CASE_ID="kb-kitchen-pro"
curl -X POST "$API_URL/document/upload-files" \
-H "Authorization: Bearer $API_KEY" \
-F "document=@./samples/products.csv;type=text/csv" \
-F 'payload={
"prompt": "For each SKU, fill canonicalName, localizedDisplayName (<=40 chars), regulatoryClass, and marketingSummary based on the Signature Appliances knowledge base.",
"schema": {
"type": "object",
"properties": {
"records": {
"type": "array",
"items": {
"type": "object",
"properties": {
"sku": {"type": "string"},
"canonicalName": {"type": "string"},
"localizedDisplayName": {"type": "string", "maxLength": 40},
"regulatoryClass": {"type": "string"},
"marketingSummary": {"type": "string"}
},
"required": ["sku", "canonicalName", "localizedDisplayName"]
}
}
},
"required": ["records"]
},
"tools": [
{
"type": "KNOWLEDGE_BASE_SEARCH",
"config": {
"caseId": "'"$CASE_ID"'",
"topK": 8
}
}
]
}'
The tools array can include multiple descriptors; Knowledge Search simply becomes one of them.

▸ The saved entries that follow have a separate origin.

-- ==== Sys2Proof/Machine/Ccm.lean ====
section
/-! DEFINITION. CCM_POST: the mailbox of a control core as an engine (07:R227, R228). -/

namespace Sys2Proof.Machine

/-- TASK and ARG of a CCM_POST (07:R227). -/
def ccmTask (d : Desc) : Byte := BitVec.ofNat 8 (osf d 0 8)
def ccmArg (d : Desc) : Word := w64 (osf d 64 64)

/-- The post goes into a free entry, and its task receives a mailbox cause (07:R227, 11:R318). -/
def postEntry (q : Fin 32) (f : Fetched) (m : Nat) (c : Core) : Core :=
  let e : MbxEntry := ⟨true, q, ccmTask f.desc, f.idx, BitVec.ofNat 32 (dTag f.desc), ccmArg f.desc⟩
  modTask (ccmTask f.desc) (causeTask 2) { c with mbx := vmod c.mbx m fun _ => e }

/-- A CCM_POST starts: at once ended for an absent or halted core, or an INVALID task; else posted (07:R227, R228). -/
def postMailbox (q : Fin 32) (s : State) : State :=
  match startHead s q.val 5 1 with
  | none => s
  | some f =>
    let n := dInstance f.desc
    let c := getCore s n
    if !(ccInService s).getLsbD n || c.halted then startFailed q.val f (endWith dqEngineAbsent) s
    else if (getTask c (ccmTask f.desc)).st == .invalid then startFailed q.val f (endWith dqState) s
    else match freeEntry c with
      | none => s
      | some m => modCore n (postEntry q f m) (beginFlight q.val f { newFlight s q.val f with entry := some m } s)

/-- CCM_POST (07:R227). -/
def effectCcmPost (q : Fin 32) (s : State) : Host.Outcome State Fault Refusal := .next (settle s (postMailbox q s))

end Sys2Proof.Machine
end

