/-- The element bytes of a line at an index. -/
def factorPiece (o : Operand) (list : List (BitVec 32)) (r : Role) (x t : Nat) : List (Nat × Nat) :=
  let i := if r.isB then t else x
  let j := if r.isB then x else t
  if o.isNull list i then []
  else if o.layout == 3 then
    -- the two positions of the group of four, and its two stored values (05:R135)
    let c := o.addr + x * o.stride + t / 32 * o.chunk
    let g := t % 32 / 4
    [(c + g / 2, 1), (c + 4 + 2 * g * o.bits / 8, (2 * g * o.bits % 8 + 2 * o.bits + 7) / 8)]
  else
    let (run, p) := o.place list i j
    let (a, n, _) := packPlace o.bits run p
    [(a, n)]

/-- The scale byte of a line at an index. -/
def scalePiece (o : Operand) (list : List (BitVec 32)) (r : Role) (x t : Nat) : List (Nat × Nat) :=
  let i := if r.isB then t else x
  let j := if r.isB then x else t
  if !o.scaled || o.isNull list i then [] else [(o.scaleAddr list r i j, 1)]

/-- The lines of an operand in a pass, and the indices of a step position. -/
def lineRange (a n : Nat) : List Nat := (List.range n).map (· + a)
def stepIdx (j : OpaJob) (s : Nat) : List Nat :=
  ((List.range (stepLen j.desc)).map (· + s * stepLen j.desc)).filter (· < j.k)

/-- Every VS8 byte of a pass's lines at a step position has Z = 1 (05:R131). -/
def allZero (o : Operand) (rd : Nat → Byte) (list : List (BitVec 32)) (r : Role) (lines idx : List Nat) : Bool :=
  o.skips && lines.all fun x => idx.all fun t => o.zblock rd list r (if r.isB then t else x) (if r.isB then x else t)

/-- Rows and columns of a pass of a job. -/
def passRows (s : State) (j : OpaJob) : Nat := min (passHeight s) (j.m - j.r0)
def passCols (j : OpaJob) : Nat := min (56 * j.groups.length) (j.n - j.c0)

/-- A step position is skipped. -/
def skipped (rd : Nat → Byte) (j : OpaJob) (rows cols p : Nat) : Bool :=
  allZero (opaA j.desc) rd j.listA roleA (lineRange j.r0 rows) (stepIdx j p) ||
    allZero (opaB j.desc) rd j.listB roleB (lineRange j.c0 cols) (stepIdx j p)

/-- The pieces of the pass's lines at a position, by part: elements, and scale bytes. -/
def elemReqs (j : OpaJob) (rows cols p : Nat) : List (Nat × List (Nat × Nat)) :=
  [(1, (lineRange j.r0 rows).flatMap fun x => (stepIdx j p).flatMap (factorPiece (opaA j.desc) j.listA roleA x)),
   (2, (lineRange j.c0 cols).flatMap fun x => (stepIdx j p).flatMap (factorPiece (opaB j.desc) j.listB roleB x))]
def scaleReqs (j : OpaJob) (rows cols p : Nat) : List (Nat × List (Nat × Nat)) :=
  [(7, (lineRange j.r0 rows).flatMap fun x => (stepIdx j p).flatMap (scalePiece (opaA j.desc) j.listA roleA x)),
   (8, (lineRange j.c0 cols).flatMap fun x => (stepIdx j p).flatMap (scalePiece (opaB j.desc) j.listB roleB x))]

/-- Stage-memory words of pieces, each with its part and address, once. -/
def stageWords (m : PageMap) (reqs : List (Nat × List (Nat × Nat))) : List (Nat × Nat × Nat) :=
  let all := reqs.flatMap fun r => r.2.flatMap fun p => (pagesOf p.1 p.2).flatMap fun v =>
    let len := min (p.1 + p.2) (v / 4096 * 4096 + 4096) - v
    (blocksOf 32 (mapVa m v) len).map fun w => (w, r.1, v)
  all.foldl (fun l x => if l.any (·.1 == x.1) then l else l ++ [x]) []

/-- The words are read; the event of the first that is uncorrectable (04:R103). -/
def readWords : List (Nat × Nat × Nat) → State → Option Ended × State
  | [], s => (none, s)
  | (w, part, va) :: l, s =>
    match readSmWord w s with
    | (.uncorrectable, s) => (some (endWith dqMemerr part va smUe), s)
    | (_, s) => readWords l s
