-- ==== Sys2Proof/Machine/CoreMem.lean ====
section
/-! DEFINITION. Branches, loads, stores and atomics of the control cores (09:R262, R264, R266, R267, R272 to R276). -/

namespace Sys2Proof.Machine

/-! Branches and jumps (09:R260, R262). -/

/-- The PC displaced by an offset in units of four bytes. -/
def Bank.jump (b : Bank) (off : BitVec 48) : Bank := { b with pc := b.pc + (off <<< (2 : Nat)) }

/-- A branch: taken or not. -/
def Bank.branch (b : Bank) (taken : Bool) (off : BitVec 48) : Commit :=
  .done (if taken then b.jump off else b.advance 4)

/-- A compare and branch. -/
def branch2 (c : Fin 8) (a b : BitVec 5) (off : BitVec 16) (p : Word → Word → Bool) (s : State) :
    Host.Outcome State Fault Refusal :=
  .next (settle s (runPlain c [] [a, b] (fun k => k.branch (p (k.reg a) (k.reg b)) (off.signExtend 48)) s))

/-! Atomics (09:R266, R267). -/

/-- What memory becomes: operation, size in bytes, old value, b, and d before. -/
inductive Atom where
  | add | swap | cas | and | or | max | min
  deriving DecidableEq, Repr

/-- The new value of an atomic of n bits. -/
def atomNew (op : Atom) (n : Nat) (old b d : BitVec n) : BitVec n :=
  match op with
  | .add => old + b
  | .swap => b
  | .cas => if old == d then b else old
  | .and => old &&& b
  | .or => old ||| b
  | .max => if old.slt b then b else old
  | .min => if old.slt b then old else b

/-- The bytes that an atomic of n bytes writes. -/
def atomBytes (op : Atom) (n old : Nat) (b d : Word) : List Byte :=
  natLe (atomNew op (8 * n) (BitVec.ofNat (8 * n) old) (b.setWidth (8 * n)) (d.setWidth (8 * n))).toNat n

/-- An atomic: performed once every older store is visible (09:R267); in the line, or at the port (12:R352). -/
def coreAtomic (c : Fin 8) (op : Atom) (wide : Bool) (d a b : BitVec 5) (k : Nat) (s : State) : Commit × State :=
  let n := if wide then 8 else 4
  let va := ((bankNow s c k).reg a).toNat
  if va % n != 0 then (.fault ccIllegal va 0, s) else
  match performOlder c s with
  | (false, s) => (.wait, s)
  | (true, s) => match xlatCore c va .atomic k s with
    | (.wait, s) => (.wait, s)
    | (.fault ev, s) => (.fault ev va 0, s)
    | (.ok pa attr, s) =>
      if portWaits s pa n then (.wait, s) else
      match readAccess (attrCached attr) pa n s with
      | (.uncorrectable, s) => (.fault ccParity va 0, s)
      | (_, s) =>
        let k' := bankNow s c k
        let old := Memory.gets s.mem pa n
        let new := cellsAt pa (atomBytes op n (leNat old) (k'.reg b) (k'.reg d))
        let s := (writeAccess (attrCached attr) (attr != attrWB) (.coreStore c) new s).2
        ((bankNow s c k).result d (extendLe true n old), s)

def runAtomic (c : Fin 8) (op : Atom) (wide : Bool) (d a b : BitVec 5) (s : State) : Host.Outcome State Fault Refusal :=
  .next (settle s (runInstr c [d] (if op == .cas then [d, a, b] else [a, b]) (coreAtomic c op wide d a b) s))

def runLoad (c : Fin 8) (d a : BitVec 5) (imm : BitVec 16) (n : Nat) (sext : Bool) (s : State) :
    Host.Outcome State Fault Refusal :=
  .next (settle s (runInstr c [d] [a] (coreLoad c d a imm n sext) s))

/-- Where a store that the buffer holds stops the model (00:R16). -/
def entryStop (s : State) (e : SbEntry) : Option Fault :=
  if region s e.pa == .ctl then regStop s (past ctlBase e.pa) (w64 (leNat e.bytes)) else none

/-- A store: one that would change a KEEP bit stops as it enters the store buffer. -/
def runStore (c : Fin 8) (d a : BitVec 5) (imm : BitVec 16) (n : Nat) (s : State) : Host.Outcome State Fault Refusal :=
  let t := runInstr c [] [d, a] (coreStore c d a imm n) s
  finish s ((getCore t c).sb.findSome? (entryStop s)) t

/-! Meanings. -/

/-- BREQ (09:R262). -/
def effectBreq (c : Fin 8) (a b : BitVec 5) (off : BitVec 16) (s : State) : Host.Outcome State Fault Refusal :=
  branch2 c a b off (fun x y => x == y) s

/-- BRNE (09:R262). -/
def effectBrne (c : Fin 8) (a b : BitVec 5) (off : BitVec 16) (s : State) : Host.Outcome State Fault Refusal :=
  branch2 c a b off (fun x y => x != y) s

/-- BRLT (09:R262). -/
def effectBrlt (c : Fin 8) (a b : BitVec 5) (off : BitVec 16) (s : State) : Host.Outcome State Fault Refusal :=
  branch2 c a b off (fun x y => x.slt y) s

/-- BRLE (09:R262). -/
def effectBrle (c : Fin 8) (a b : BitVec 5) (off : BitVec 16) (s : State) : Host.Outcome State Fault Refusal :=
  branch2 c a b off (fun x y => x.sle y) s

/-- BRLTU (09:R262). -/
def effectBrltu (c : Fin 8) (a b : BitVec 5) (off : BitVec 16) (s : State) : Host.Outcome State Fault Refusal :=
  branch2 c a b off (fun x y => x.ult y) s

/-- BRLEU (09:R262). -/
def effectBrleu (c : Fin 8) (a b : BitVec 5) (off : BitVec 16) (s : State) : Host.Outcome State Fault Refusal :=
  branch2 c a b off (fun x y => x.ule y) s

/-- BRC (09:R264). -/
def effectBrc (c : Fin 8) (cond : BitVec 4) (off : BitVec 22) (s : State) : Host.Outcome State Fault Refusal :=
  .next (settle s (runPlain c [] [] (fun k =>
    match condHolds cond k.cs with
    | some h => k.branch h (off.signExtend 48)
    | none => .fault ccIllegal 0 0) s))

/-- GO (09:R262). -/
def effectGo (c : Fin 8) (off : BitVec 26) (s : State) : Host.Outcome State Fault Refusal :=
  .next (settle s (runPlain c [] [] (fun k => k.branch true (off.signExtend 48)) s))

/-- CALL (09:R262). -/
def effectCall (c : Fin 8) (off : BitVec 26) (s : State) : Host.Outcome State Fault Refusal :=
  .next (settle s (runPlain c [31] [] (fun k =>
    .done ((k.setReg 31 ((k.pc + 4).setWidth 64)).jump (off.signExtend 48))) s))

/-- GOR (09:R262). -/
def effectGor (c : Fin 8) (d a : BitVec 5) (imm : BitVec 16) (s : State) : Host.Outcome State Fault Refusal :=
  .next (settle s (runPlain c [d] [a] (fun k =>
    let t := k.reg a + imm.signExtend 64
    if t.extractLsb' 0 2 != 0 then .fault ccIllegal t.toNat 0
    else .done { k.setReg d ((k.pc + 4).setWidth 64) with pc := t.extractLsb' 0 48 }) s))

/-- LD1S (09:R262, R273). -/
def effectLd1s (c : Fin 8) (d a : BitVec 5) (imm : BitVec 16) (s : State) : Host.Outcome State Fault Refusal :=
  runLoad c d a imm 1 true s

/-- LD1Z (09:R262, R273). -/
def effectLd1z (c : Fin 8) (d a : BitVec 5) (imm : BitVec 16) (s : State) : Host.Outcome State Fault Refusal :=
  runLoad c d a imm 1 false s

/-- LD2S (09:R262, R273). -/
def effectLd2s (c : Fin 8) (d a : BitVec 5) (imm : BitVec 16) (s : State) : Host.Outcome State Fault Refusal :=
  runLoad c d a imm 2 true s

/-- LD2Z (09:R262, R273). -/
def effectLd2z (c : Fin 8) (d a : BitVec 5) (imm : BitVec 16) (s : State) : Host.Outcome State Fault Refusal :=
  runLoad c d a imm 2 false s

/-- LD4S (09:R262, R273). -/
def effectLd4s (c : Fin 8) (d a : BitVec 5) (imm : BitVec 16) (s : State) : Host.Outcome State Fault Refusal :=
  runLoad c d a imm 4 true s

/-- LD4Z (09:R262, R273). -/
def effectLd4z (c : Fin 8) (d a : BitVec 5) (imm : BitVec 16) (s : State) : Host.Outcome State Fault Refusal :=
  runLoad c d a imm 4 false s

/-- LD8 (09:R262, R273). -/
def effectLd8 (c : Fin 8) (d a : BitVec 5) (imm : BitVec 16) (s : State) : Host.Outcome State Fault Refusal :=
  runLoad c d a imm 8 false s

/-- ST1 (09:R262, R273). -/
def effectSt1 (c : Fin 8) (d a : BitVec 5) (imm : BitVec 16) (s : State) : Host.Outcome State Fault Refusal :=
  runStore c d a imm 1 s

/-- ST2 (09:R262, R273). -/
def effectSt2 (c : Fin 8) (d a : BitVec 5) (imm : BitVec 16) (s : State) : Host.Outcome State Fault Refusal :=
  runStore c d a imm 2 s

/-- ST4 (09:R262, R273). -/
def effectSt4 (c : Fin 8) (d a : BitVec 5) (imm : BitVec 16) (s : State) : Host.Outcome State Fault Refusal :=
  runStore c d a imm 4 s

/-- ST8 (09:R262, R273). -/
def effectSt8 (c : Fin 8) (d a : BitVec 5) (imm : BitVec 16) (s : State) : Host.Outcome State Fault Refusal :=
  runStore c d a imm 8 s

/-- AADD (09:R266). -/
def effectAadd (c : Fin 8) (wide : Bool) (d a b : BitVec 5) (s : State) : Host.Outcome State Fault Refusal :=
  runAtomic c .add wide d a b s

/-- ASWAP (09:R266). -/
def effectAswap (c : Fin 8) (wide : Bool) (d a b : BitVec 5) (s : State) : Host.Outcome State Fault Refusal :=
  runAtomic c .swap wide d a b s

/-- ACAS (09:R266). -/
def effectAcas (c : Fin 8) (wide : Bool) (d a b : BitVec 5) (s : State) : Host.Outcome State Fault Refusal :=
  runAtomic c .cas wide d a b s

/-- AAND (09:R266). -/
def effectAand (c : Fin 8) (wide : Bool) (d a b : BitVec 5) (s : State) : Host.Outcome State Fault Refusal :=
  runAtomic c .and wide d a b s

/-- AOR (09:R266). -/
def effectAor (c : Fin 8) (wide : Bool) (d a b : BitVec 5) (s : State) : Host.Outcome State Fault Refusal :=
  runAtomic c .or wide d a b s

/-- AMAX (09:R266). -/
def effectAmax (c : Fin 8) (wide : Bool) (d a b : BitVec 5) (s : State) : Host.Outcome State Fault Refusal :=
  runAtomic c .max wide d a b s

/-- AMIN (09:R266). -/
def effectAmin (c : Fin 8) (wide : Bool) (d a b : BitVec 5) (s : State) : Host.Outcome State Fault Refusal :=
  runAtomic c .min wide d a b s

/-- One entry leaves the store buffer: the oldest, or a store to a write-combining page (09:R275). -/
def effectStoreBufferDrain (c : Fin 8) (s : State) : Host.Outcome State Fault Refusal := .next (settle s (drainOne c s))

end Sys2Proof.Machine
end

Server-side validation ensures the case belongs to your organization before executing the search.
Knowledge Base Evaluation
For deeper analysis scenarios — such as compliance checking, document completeness audits, or cross-document reasoning — use the KNOWLEDGE_BASE_EVALUATE tool type. Unlike the lightweight search tool, evaluation gives the LLM access to full document summaries and content, with a strategy pre-phase that determines the optimal approach.
Configuration
{
"tools": [
{
"type": "KNOWLEDGE_BASE_EVALUATE",
"config": {
"caseId": "123",
"strategy": "auto"
}
}
]
}
Available Strategies
| Strategy | Description | Best for |
|---|---|---|
auto | LLM reviews document summaries and picks the best strategy | General use — recommended default |
full_read | Browses summaries, then reads full document text | Small document sets, compliance audits |
search | Semantic + vector search only | Large cases, specific fact retrieval |
hybrid | All tools available (browse, read, search) | Complex multi-document reasoning |
How Auto Strategy Works
- The system first retrieves AI-generated summaries of all documents in the case
- A strategy-resolution LLM reviews the summaries and the extraction task
- Based on document count, types, and the task requirements, it selects
full_read,search, orhybrid - Only the selected tools are made available to the extraction LLM
Tools Provided to the LLM
| Tool | Strategies | Description |
|---|---|---|
kb_browse_summaries | full_read, hybrid | Lists AI-generated summaries for all case documents |
kb_read_document | full_read, hybrid | Reads the full OCR text of a specific document by ID |
kb_search | search, hybrid | Semantic + vector search across all case documents |
Use KNOWLEDGE_BASE_SEARCH when you need fast, targeted lookups (e.g., "find the price for item X"). Use KNOWLEDGE_BASE_EVALUATE when the LLM needs to reason across documents or discover what's missing (e.g., "verify all required compliance sections are present").
Operational notes
- Security: Every tool invocation is scoped to the authenticated organization and the supplied
caseId. There is no cross-tenant leakage. - Fallback behavior: If the worker cannot resolve the tool (missing case ID, search credentials), the job still runs but skips retrieval.
Once your case index is healthy, Knowledge Search becomes a drop-in upgrade for high-precision extractions—no need to redesign prompts or templates. Attach the tool descriptor, deploy, and watch your enrichment accuracy climb.